Well, it's great to see so many faces curious about a topic like load balancers. I absolutely love it. When it comes to infrastructure, let's be honest, it only gets discussed when things break. No, seriously, it only gets discussed when things break. Raise your hand if you relate to that. Wow, quite a few. Almost everyone. And raise your hand if you have supported customers late at night or during early hours of the day. Okay, I really feel your pain. Let me share a personal story. It's 3:00 a.m. and I get a call from my manager and he goes, "Arjun, we got a problem." He's on my do not disturb exceptional list, a decision I second guess every
time my sleep gets disturbed. He sounds rattled and he tells me, "Arjun, the attacker has found the backend application IP. He has circumvented the entire EDS stack and he's hammering our application. We are under a DOS attack." The call that day taught me a brutal lesson. Your edge is just a theater just like this. If your application allows traffic from everywhere, you can spend half a million dollars on enterprisegrade security. But if the attacker knows your origin IP, it's like buying a really expensive front door for a house which has no back walls. Hi everyone, I'm Arjun and I lead IBM cloud's global load balancer service. In 13 years, I have built and secured this infrastructure which serves
billions of requests each month for our enterprise customers across the globe. In my day-to-day, I work on architectural uh reviews, working with security teams, and ensuring good security controls, threat modeling, and most importantly, preventing infrastructure bypasses. In my third in my 10 years, I have seen load balancers going from simple distribution devices into one of the most security critical component in your enterprise stack. So why are we here? My goal today is to show you four rounds of how these attack look in practice and how we defend against it. Real techniques and real defenses. The format is going to be super simple. We will attack the infrastructure, a demo showcasing the attack, how we defend against it, and a
quick win to follow. Through each round, I'll systematically escalate the attack. In the first round, we will try to find an exposed origin IP through a leak certificate. And by the fourth round, I will circumvent the entire edstack with a simple DNS query. But here's my promise to you all. By Monday, I'll give you a 20 minutes checklist which you can go back, audit, and fix any infrastructure issues you might be making similar to this in your enterprise stack. Which brings us to this paradox. We assume that the edge protects everything downstream. It's a beautiful dream when the request is nicely scrubbed, sanitized, and given a spa treatment, goes through the edge and onto your backends.

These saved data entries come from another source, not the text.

/-- A write that may be made and has no effect of its own stores the settled value (R169, R170). -/
theorem writeParam_of_mayWrite (h : mayWrite x p) (hquiet : ¬ actsAtOnce x) {v : Nat}
    (hv : v = p.params.settled p.largestSetpoint x (nat32 v3 v2 v1 v0)) :
    writeParam [id, v3, v2, v1, v0] p =
      (storeParam x v p, .reply (if v = nat32 v3 v2 v1 v0 then 0 else 1) 0 (id :: u32 v)) := by
  have hguard : ¬ (x.static && !p.staticWritable) = true := fun hg => (static_guard_iff x p).mp hg h
  simp only [writeParam, hx, if_neg hguard, ← hv, writeEffect_of_not_actsAtOnce hquiet]
  split <;> rfl

end Named

theorem writeParam_of_malformed {args : List Byte}
    (h : ∀ (id v3 v2 v1 v0 : Byte) x, ParamId.ofCode id.toNat = some x → args ≠ [id, v3, v2, v1, v0]) (p : Part) :
    writeParam args p = (p, .refusedArgument []) := by
  unfold writeParam
  split
  next id v3 v2 v1 v0 =>
    split
    next => rfl
    next x hx => exact absurd rfl (h id v3 v2 v1 v0 x hx)
  next => rfl

/-- Settles O25: the store's own laws, then the write made, refused in this state, and refused for its arguments. -/
theorem writeParam : Obligations.WriteParam := by
  refine ⟨fun params x v => ⟨get_set_self params x v, fun y hy => get_set_of_ne hy params v⟩, fun o s ht =>
    ⟨fun id v3 v2 v1 v0 x v ho hx hv => ⟨fun hmay hquiet => ?_, fun hmay => ?_⟩, fun h => ?_⟩⟩
  · refine answers_of_handler rfl ht ?_ fun _ => rfl
    rw [ho]
    exact writeParam_of_mayWrite hx (p := goodFrame .s s.part) hmay hquiet hv
  · exact answers_of_refusal rfl ht ho (writeParam_of_not_mayWrite hx (p := goodFrame .s s.part) hmay)
  · exact answers_of_refusal rfl ht rfl (writeParam_of_malformed h _)

end Sys2Proof.ParameterWrites

/-! # FETCH_EVENT and READ_COUNTERS (R173, R174, R179, R190) -/

namespace Sys2Proof.EventsAndCounters

open Sys2Proof Sys2Proof.Machine Sys2Proof.Claims Sys2Proof.GainSchedule Sys2Proof.MapLoads

/-! ## FETCH_EVENT (R173) -/

theorem fetchEvent_of_none {p : Part} (h : p.events = []) : fetchEvent [] p = (p, .done [0, 0, 0, 0, 0, 0, 0]) := by
  simp only [fetchEvent, h]

theorem fetchEvent_of_cons {p : Part} {x : Entry} {rest : List Entry} (h : p.events = x :: rest) :
    fetchEvent [] p = (p.setEvents rest, .done (entryData x rest.length)) := by
  simp only [fetchEvent, h]

theorem fetchEvent_of_args {args : List Byte} (h : args ≠ []) (p : Part) : fetchEvent args p = (p, .refusedArgument []) := by
  unfold fetchEvent
  split
  · contradiction
  · rfl

/-! ## READ_COUNTERS (R174) -/

section Group

variable {group : Byte} {g : CounterGroup} (hg : CounterGroup.ofCode group.toNat = some g) (p : Part)

include hg

theorem readCounters_keeping : readCounters [group, 0] p = (p, .done (group :: (g.values p).flatMap u32)) := by
  simp only [readCounters, hg, if_true]

theorem readCounters_clearing :
    readCounters [group, 1] p = (g.clear p, .done (group :: (g.values p).flatMap u32)) := by
  have hclear : ¬ (1 : Byte) = 0 := by decide
  simp only [readCounters, hg, if_neg hclear, if_true]

end Group

theorem readCounters_of_malformed {args : List Byte} (h : ∀ group clear : Byte,
    (CounterGroup.ofCode group.toNat).isSome = true → clear = 0 ∨ clear = 1 → args ≠ [group, clear]) (p : Part) :
    readCounters args p = (p, .refusedArgument []) := by
  unfold readCounters
  split
  next group clear =>
    split
    next => rfl
    next g hg =>
      have hnone : ¬ (clear = 0 ∨ clear = 1) := fun hc => h group clear (by rw [hg]; rfl) hc rfl
      rw [not_or] at hnone
      rw [if_neg hnone.1, if_neg hnone.2]
  next => rfl

theorem clear_straps (g : CounterGroup) (p : Part) : (g.clear p).straps = p.straps := by
  cases g with
  | port q => exact countPort_straps ..
  | corner c => exact countCorner_straps ..
  | whole => rfl

/-- Settles O40: each order by its arguments; the counters answered are those after the order's own good frame. -/
theorem fetchAndCounters : Obligations.FetchAndCounters := by
  intro o s ht
  refine ⟨fun ho he => ?_, fun x rest ho he => ?_, fun ho => ?_, fun group g hg => ⟨fun ho => ?_, fun ho => ?_⟩, fun h => ?_⟩
  · exact answers_of_refusal rfl ht ho (fetchEvent_of_none (p := goodFrame .s s.part) he)
  · refine answers_of_handler rfl ht ?_ fun _ => rfl
    rw [ho]
    exact fetchEvent_of_cons (p := goodFrame .s s.part) he
  · exact answers_of_refusal rfl ht rfl (fetchEvent_of_args ho _)
  · exact answers_of_refusal rfl ht ho (readCounters_keeping hg _)
  · have hcleared : readCounters o.args (goodFrame .s s.part) =
        (g.clear (goodFrame .s s.part), .done (group :: (g.values (goodFrame .s s.part)).flatMap u32)) := by
      rw [ho]
      exact readCounters_clearing hg _
    have hanswer := answers_of_handler (i := .readCounters o) (effect := fun q => g.clear q) rfl ht hcleared (clear_straps g)
    cases g <;> exact hanswer
  · exact answers_of_refusal rfl ht rfl (readCounters_of_malformed h _)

But the reality is the origin IPs leak through misconfigured DNS configuration and certificate logs. Look at the dash line at the below. Your load balancer is sitting right there ready to perform worldclass MTLS, but it's only as good as a security guard in an empty lobby while the attacker is already inside the building. The parameter works perfectly as long as the attacker is polite to go through the CDN. Spoilers, they aren't doing that. When the attacker penetrates your infrastructure, the consequences are immense. Let's let the real data from 2025 sink in with a deep breath. But here's a good news. The defenses I'm going to show you cost you literally nothing and they are really easy to
implement. All right, let's get into the first attack which arises from certificate transparency logs. Here's something most teams do not realize. Every time a certificate is issued by Let's Encrypt, Digisert or literally anyone, it gets logged into a public immutable searchable database. And this is by design. Certificate transparency logs were created after a digert and Google incident to provide accountability to all the certificates. And now it has become a nightmare for your backend origin protection. So when your load balancer is configured with that certificate and maybe with a subject authoritative name uh pointing to your main domain and maybe subdomain it's now publicly searchable and that's an attacker's dream. Let's take a look at this diagram
and I'll show you in action.
Okay, let's take a look at a typical enterprise setup. This company has invested heavily. We talking 100k an year in Cloudflare Enterprise. When I curl the main domain, I get exactly what I expect of 403 forbidden. And this is enterprisegrade security in action. Your wolf, DDoS, protection, rate limit, everything you can expect. It's all there. And on the surface, the fortress looks impenetrable. But the attackers just don't knock on the front door. They're looking at CT logs. When we query these logs, we see the main domain which is protected, but we also see the subdomain and that's the crack in the armor. When we query these logs with a simple dig or NS lookup, that
reveals the truth and then the subdomain resolves directly to your load balancer. The IP is completely exposed and there is literally no protection. I'm going to make a direct call to your load balancer right away and I'm going to show you how your 100k investment got wasted right there. When we make a call, it returns a 200. Okay. And with that, the attacker is in. There's literally no CloudFlare headers, no rate limit, no WF, and I have direct unfiltered access to your load balancer. In less than a minute, costing me literally nothing, I completely circumvented the edge.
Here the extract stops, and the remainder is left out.